The article's author came from Seattle - and I can say without a doubt that
this city is _expensive_. Not NYC expensive, but if you took a nice place in
Bellevue or Kirkland, and included the cost you're paying for your car - it
would come up to NYC rent.

I'm in the middle of a relocation to SF right now, and equivalent rents in SF
are maybe ~30% higher than here in Seattle... When you're in the ballpark as
SF, you're an expensive city.

------
rdouble
_You will always a job in any city, state or country. Even if you suck, there
will always be someone to hire you because the market of software engineers is
hot and the numbers play in your favor_

As someone who has tried to figure out how to live in the area I grew up
(northwestern Minnesota) instead of New York or the Bay area, this isn't quite
accurate.

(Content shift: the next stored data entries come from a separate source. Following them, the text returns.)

/-- A character's stop bit has been read (R11, R12). DESIGN CHOICE (log 37): with the check character the end of its
stop bit, the notice end and the roll end are one event of the line, so a departure of the same instant comes before
the stop bit's end, and abandons the notice (R129), or after the roll end, which has completed it (R127). -/
def State.endCharacter (s : State) (index : Nat) (bits : List Level) : State :=
  let framing : Bool := bits[10]? == some .dominant
  let marker : Bool := bits[9]? == some (if index = 0 then .dominant else .recessive)
  let t :=
    if s.roll.parsing then s.fire (.noticeCharacter index (charData bits) framing marker)
    else s.trackCharacter index (charData bits) framing marker
  match t.roll.header with
  | some (.good l) => if index = l + 1 then t.endWithNotice else t
  | _ => t

/-- Bit n of the NOTICE phase (R11 to R13). -/
def State.noticeBit (s : State) (n : Nat) (v : Level) : State :=
  if n % 11 = 0 then
    match v with
    | .recessive => s.stopNotice
    | .dominant =>
      s.setRoll { s.roll with position := s.roll.position + 1, charBits := [v] }
  else if n % 11 = 10 then s.endCharacter (n / 11) (s.roll.charBits ++ [v])
  else
    s.setRoll { s.roll with
      position := s.roll.position + 1, charBits := s.roll.charBits ++ [v] }

/-- The Roll Tracker keeps a slot's reading. -/
def keepSlot (l : List Nat) (k : Nat) (v : Level) : List Nat :=
  if v = .dominant then l ++ [k] else l

/-- A claim bit joins the word read; recessive is 1 (R9, R174). -/
def keepClaim (w : BitVec 10) (v : Level) : BitVec 10 :=
  (w <<< 1) ||| (if v = .recessive then 1 else 0)

/-- The event of a phase's last position, while the roll is parsed (R9, R19). -/
def State.phaseEvent (s : State) (q last : Nat) (i : Instr) : State :=
  if q = last ∧ s.roll.parsing = true then s.fire i
  else s.setRoll { s.roll with position := q }

/-- The FLAG bit (R9, R14). -/
def State.flagBit (s : State) (q : Nat) (v : Level) : State :=
  let t :=
    if s.roll.parsing then s.fire (.flagReading v)
    else s.setRoll { s.roll with position := q, flag := some v }
  if v = .recessive then t.fireRollEnd .flag else t

/-- One position of a roll in IN ROLL (R9). -/
def State.rollBit (s : State) (v : Level) : State :=
  let u := s.numUnits
  let q := s.roll.position + 1
  match s.phaseAt q with
  | .hold | .openPulse =>
    let l := keepSlot s.roll.holdRead (q - 1) v
    (s.setRoll { s.roll with holdRead := l }).phaseEvent q u (.holdComplete l)
  | .claim =>
    let w := keepClaim s.roll.claimRead v
    (s.setRoll { s.roll with claimRead := w }).phaseEvent q (u + 10) (.claimResolved w)
  | .take =>
    let l := keepSlot s.roll.takeRead (q - u - 11) v
    (s.setRoll { s.roll with takeRead := l }).phaseEvent q (2 * u + 10) (.takeComplete l)
  | .flag => s.flagBit q v
  | .notice => s.noticeBit (q - (2 * u + 12)) v

/-- The Roll Tracker at a reading, by its state (R4 to R8, R13). `run` is the dominant run before this bit. DESIGN CHOICE
(log 40): a run that reached 7 before OPENING was entered, and ends there, is a malformed OPEN at its end. -/
def State.trackerBit (s : State) (run : Nat) (v : Level) : State :=
  match s.roll.state, v with
  | .off, _ => s
  | .settling, .recessive =>
    let t := s.setRoll { s.roll with recessive := s.roll.recessive + 1 }
    if Config.gapBits ≤ t.roll.recessive then t.fire .settlingEnd else t
  | .settling, .dominant => s.setRoll { s.roll with recessive := 0 }
  | .idle, .recessive => s.setRoll { s.roll with gap := min Config.gapBits (s.roll.gap + 1) }
  | .idle, .dominant => s.setRoll { s.roll with gap := 0 }
  | .opening, .dominant =>
    let t := s.setRoll { s.roll with gap := 0 }
    if Config.malformedRun ≤ run + 1 then t.fire .malformedOpen else t
  | .opening, .recessive =>
    if run ≤ 2 then s.fire (.openNoise run)
    else if run < Config.malformedRun then s.fire .rollStart
    else s.fire .malformedOpen
  | .inRoll, w => s.rollBit w
  | .trailing, .recessive =>
    let t := s.setRoll { s.roll with recessive := s.roll.recessive + 1 }
    if Config.gapBits ≤ t.roll.recessive then t.fireRollEnd .trailing else t
  | .trailing, .dominant => s.setRoll { s.roll with recessive := 0 }

/-- With this bit time the dominant run passes its limit, and the report is armed (R17). -/
def State.stuckNow (s : State) (v : Level) : Bool :=
  decide (v = .dominant) && decide (2 * s.numUnits + 32 < s.line.domRun + 1) && s.line.stuckArmed

/-- The end of a notice in progress at a stuck line (R17, R130). -/
def State.stuckNotice (s : State) : State :=
  if s.roll.flag = some .dominant then s.fire (.noticeEnd .stuck) else s

/-- A stuck line: the report, the end of a notice in progress and the end of a roll in flight, in a free order with
and without a request pending. R145 gives the orders of a request; R17 and R156 give none for the rest (log 6). -/
def State.stuckBit (s : State) : State :=
  if s.inFlight then
    inFreeOrder 3 [fun t => t.fire .stuckLine, State.stuckNotice, fun t => t.fireRollEnd .stuck] s
  else s.fire .stuckLine

/-- A bit time's value is known: the readback comparison and its report, then the stuck line (R2, R17, R18;
log 26). -/
def State.readLine (s : State) (v : Level) : State :=
  let t := (s.setLine { s.line with value := v }).readback v
  if t.stuckNow v then t.stuckBit else t

/-- A bit time ends: dominant run, silence timer, the Roll Tracker's step, then the next bit's drive (log 7, 26). -/
def State.closeBit (s : State) (v : Level) : State :=
  (((s.countRun v).silenceReads v).trackerBit s.line.domRun v).boundary

/-! ### The time base (R39, R67, R75, R77, R79, R87, R92, R100, R106, R154) -/

/-- An on-since timer reaches min on with this microsecond. -/
def State.minOnDue (s : State) (c : Chan) : Bool :=
  match (s.chan c).state with
  | .on _ t => decide (t + 1 = s.port.image.minOnUs c)
  | _ => false

/-- A channel's timers after one microsecond. An on-since timer that reaches min on does so in its own event. -/
def State.advanceChan (s : State) (c : Chan) : ChannelRec :=
  let r := s.chan c
  { r with
    state :=
      match r.state with
      | .waiting e w => .waiting e (if s.isActive then w.map (· - 1) else w)
      | .on m t => .on m (if s.minOnDue c then t else min Config.sinceMax (t + 1))
      | x => x
    offSince := r.offSince.map fun t => min Config.sinceMax (t + 1) }

/-- The linger of a spare after one microsecond (R39). -/
def View.advance : View → View
  | .spare t => .spare (t - 1)
  | v => v

/-- The elapsed timer reaches some channel's stagger with its next count (R92, R93). -/
def State.staggerEnds (s : State) : Bool :=
  allChans.any fun c => decide (s.seq.elapsed + 1 = s.port.image.staggerUs c)

/-- Every timer of the time base after one microsecond; the holdoff reaches 0, and the elapsed timer a stagger, in their
own events. -/
def State.advanceTimers (s : State) : State :=
  (((((s.setChans { s.chans with
        recs := Vector.ofFn s.advanceChan
        fences := s.chans.fences.map fun f => { f with left := f.left - 1 } }).setTable
      (s.table.mapViews fun _ v => v.advance)).setSeq
    { s.seq with
      elapsed := if s.staggerEnds then s.seq.elapsed else min Config.elapsedMax (s.seq.elapsed + 1) }).setNotice
    { s.notice with
      holdoff := if s.notice.holdoff = 1 then 1 else s.notice.holdoff - 1 }).setStn
    { s.stn with busLoss := s.stn.busLoss.map (· - 1) })

/-- A filter's run count after one sample (R67). -/
def State.sampleFilter (s : State) (c : Chan) : ChannelRec :=
  let r := s.chan c
  { r with run := if s.pins.dem.getLsbD c.val = r.level then 0 else r.run + 1 }

/-- All eight pins are sampled (R67). -/
def State.sampleFilters (s : State) : State :=
  s.setChans { s.chans with recs := Vector.ofFn s.sampleFilter }

/-- The pins whose change is accepted at this sample (R67). -/
def State.acceptedPins (s : State) : BitVec 8 :=
  (allChans.filter fun c => decide (s.port.image.filter < (s.chan c).run)).foldl
    (fun m c => m ||| BitVec.twoPow 8 c.val) 0

/-- A time event that is due and has not been made void by another of the same instant. -/
def State.stillDue (s : State) (i : Instr) : Bool :=
  match i with
  | .busLossExpiry => decide (s.stn.busLoss = some 0)
  | .lingerExpiry k => (s.table.recs[k]?).any fun r => decide (r.view = .spare 0)
  | .waitTimerExpiry c =>
    s.isActive && !s.waitHeld c &&
      match (s.chan c).state with
      | .waiting _ w => decide (w = some 0)
      | _ => false
  | .minOnExpiry c => s.minOnDue c
  | .minOffExpiry c =>
    match (s.chan c).state, (s.chan c).offSince with
    | .cooldown, some t => decide (s.port.image.minOffUs c ≤ t)
    | _, _ => false
  | .fenceExpiry x => s.chans.fences.any fun f => decide (f.sender = x ∧ f.left = 0)
  | .yieldHoldoffExpiry => decide (s.notice.holdoff = 1)
  | .staggerReached =>
    match s.seq.startList with
    | c :: _ => decide (s.seq.elapsed = s.port.image.staggerUs c)
    | [] => false
  | _ => true

/-- The time events that may fall due in one microsecond, apart from those that reach their end in their own
event. -/
def State.timeRows (s : State) : List Instr :=
  .busLossExpiry :: (List.range s.table.recs.length).map .lingerExpiry
    ++ allChans.map .waitTimerExpiry
    ++ allChans.map .minOffExpiry
    ++ s.chans.fences.map fun f => .fenceExpiry f.sender

/-- The events that reach their end in their own event: read before the timers advance. -/
def State.endRows (s : State) : List Instr :=
  (.yieldHoldoffExpiry :: allChans.map .minOnExpiry).filter s.stillDue
    ++ (if s.staggerEnds then [.staggerReached] else [])

/-- KILLN is sampled every microsecond (R100); a change from its latest sample is an event. -/
def State.killRows (s : State) : List Instr :=
  if s.pins.killn = s.stn.killnLow then [if s.pins.killn then .killnHigh else .killnLow] else []

/-- The demand filters' event of this sample (R67). -/
def State.filterRows (s : State) : List Instr :=
  if s.acceptedPins = 0 then [] else [.filteredLevelChange s.acceptedPins]

/-- One microsecond of a locked station: what falls due, and the state with its timers advanced. DESIGN CHOICE (log 36):
apart from those that reach their end in their own event (log 25), the timers count before any event of the instant is
taken, so an event taken ahead of an expiry finds that timer at its end already. -/
def State.lockedMicrosecond (s : State) : List Instr × State :=
  let t := s.advanceTimers
  let sample := decide (s.clock.ms + 1 = Config.milliSecond)
  let u := if sample then t.sampleFilters else t
  let w := u.setClock { u.clock with ms := if sample then 0 else s.clock.ms + 1 }
  (s.killRows ++ s.endRows ++ w.timeRows.filter w.stillDue ++ (if sample then w.filterRows else []), w)

/-- One microsecond (R100: KILLN is sampled in CONFIG too; the other timers start at LOCK). -/
def State.microsecond (s : State) : List Instr × State :=
  if s.port.locked then s.lockedMicrosecond else (s.killRows, s)

/-- The CLK divider (00: CLK is the source of the 1 us time base). -/
def State.timeBase (s : State) : List Instr × State :=
  if s.clock.sub + 1 = Config.clksPerUs then
    (s.setClock { s.clock with sub := 0 }).microsecond
  else ([], s.setClock { s.clock with sub := s.clock.sub + 1 })

/-! ### SPI pins (R164, R165) -/

/-- What follows a complete command byte (R164). -/
def State.commandByte (s : State) (code : Byte) : State :=
  let rx := { s.port.rx with code := code, got := [], bits := 0 }
  match Command.ofCode code with
  | none => s.setPort { s.port with rx := { rx with stage := .drain } }
  | some k =>
    if k.operandCount [] = 0 then
      let t := s.setPort { s.port with rx := { rx with stage := .drain } }
      if k.isRead then t.fire (k.toInstr { bytes := [], tail := 0 }) else t
    else s.setPort { s.port with rx := { rx with stage := .operands } }

/-- What follows a complete operand byte (R164, R165). -/
def State.operandByte (s : State) (b : Byte) : State :=
  let got := s.port.rx.got ++ [b]
  let rx := { s.port.rx with got := got, bits := 0 }
  match Command.ofCode s.port.rx.code with
  | none => s.setPort { s.port with rx := rx }
  | some k =>
    if got.length = k.operandCount got then
      let t := s.setPort { s.port with rx := { rx with stage := .drain } }
      if k.isRead then t.fire (k.toInstr { bytes := got, tail := 0 }) else t
    else s.setPort { s.port with rx := rx }

/-- A byte has been received (R164). -/
def State.byteIn (s : State) (b : Byte) : State :=
  match s.port.rx.stage with
  | .idle => s
  | .command => s.commandByte b
  | .operands => s.operandByte b
  | .data => s.setPort { s.port with rx := { s.port.rx with bits := 0 } }
  | .drain =>
    s.setPort { s.port with rx := { s.port.rx with got := s.port.rx.got ++ [b], bits := 0 } }

/-- SCK rises: SDI is sampled, most significant bit first (R164). -/
def State.sckRise (s : State) : State :=
  let rx := s.port.rx
  let b := (rx.shift <<< 1) ||| (BitVec.ofBool s.pins.sdi).setWidth 8
  let t := s.setPort { s.port with rx := { rx with shift := b, bits := rx.bits + 1 } }
  if rx.bits + 1 = 8 then t.byteIn b else t

/-- The byte that goes out next, at a byte's first falling edge (R164). -/
def SpiRx.load (rx : SpiRx) : SpiRx :=
  match rx.stage with
  | .idle | .command => rx
  | .operands => { rx with outByte := rx.replyCap.code }
  | .data => { rx with outByte := rx.out.headD 0, out := rx.out.tail }
  | .drain => { rx with outByte := 0 }

/-- SCK falls: SDO changes (R164). -/
def State.sckFall (s : State) : State :=
  let rx := if s.port.rx.bits = 0 then s.port.rx.load else s.port.rx
  s.setPort { s.port with rx := { rx with sdo := some (rx.outByte.getMsbD rx.bits) } }

/-- What the SPI pins do in one CLK period. -/
inductive PortEvent where
  | none
  | select
  | deselect
  | rise
  | fall
  deriving DecidableEq, Repr

/-- CSN's edges; SCK's while CSN is low and a transaction is open (R164). -/
def State.portEvent (s : State) (before : Pins) : PortEvent :=
  if before.csn = true ∧ s.pins.csn = false then .select
  else if before.csn = false ∧ s.pins.csn = true then .deselect
  else if s.pins.csn = true ∨ s.port.rx.stage = .idle then .none
  else if before.sck = false ∧ s.pins.sck = true then .rise
  else if before.sck = true ∧ s.pins.sck = false then .fall
  else .none

/-! ### One CLK period -/

/-- An event of one CLK period. -/
inductive TickEvent where
  | row (i : Instr)
  | line (e : LineEvent)
  | port (e : PortEvent)
  deriving DecidableEq, Repr

/-- The line's event: a restarted bit time, a value known, or a bit time's end and the edge that begins a candidate
OPEN (R2, R3, R6). DESIGN CHOICE (log 35): an edge that ends a bit time finds the Roll Tracker where that bit's end left
it, so that it begins a candidate OPEN where the bit took the tracker into IDLE. -/
def State.takeLine (s : State) (e : LineEvent) : State :=
  match e with
  | .quiet => s
  | .restart => s.fire .candidateOpen
  | .read v => s.readLine v
  | .close v unread edge =>
    let t := (if unread then s.readLine v else s).closeBit v
    if edge then t.fire .candidateOpen else t

/-- The port's event. -/
def State.takePort (s : State) (e : PortEvent) : State :=
  match e with
  | .none => s
  | .select => s.fire .statusCapture
  | .deselect => s.fire .csnRise
  | .rise => s.sckRise
  | .fall => s.sckFall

In many (most?) flyover states software jobs pay 1/5-1/3 what you
would make in NYC. The only technology needed is .NET or sometimes Java - the
last 5 years of "scaling Ruby" or whatever you were doing, are more like a
five year gap in your resume. The number of available positions are orders of
magnitude less than NYC or the Bay. Often, you can get paid more and have an
easier time getting work if you're an IT dude, rather than a software
developer. The other option is being a remote worker for someplace cool but
you usually need to have a career somewhere else for a few years to make
connections. Of course, the American outback might be a good place to hole up
and work on your own software startup for a while, but as soon as you need to
hire you'll have to move again.

If you want to be able to throw a dart at a map and pick up high paying work
wherever you want, the answer is still being an MD. The worst MD in North
Dakota can make what the best software engineer in Manhattan makes. In a weird
inversion of most employment reality, doctors can often make far more in a
rural setting than they can in a mid-sided metro, due to "hardship post" style
compensation. The career that is a close second for job mobility is
"physicians assistant" - they make 80 grand no matter where they live.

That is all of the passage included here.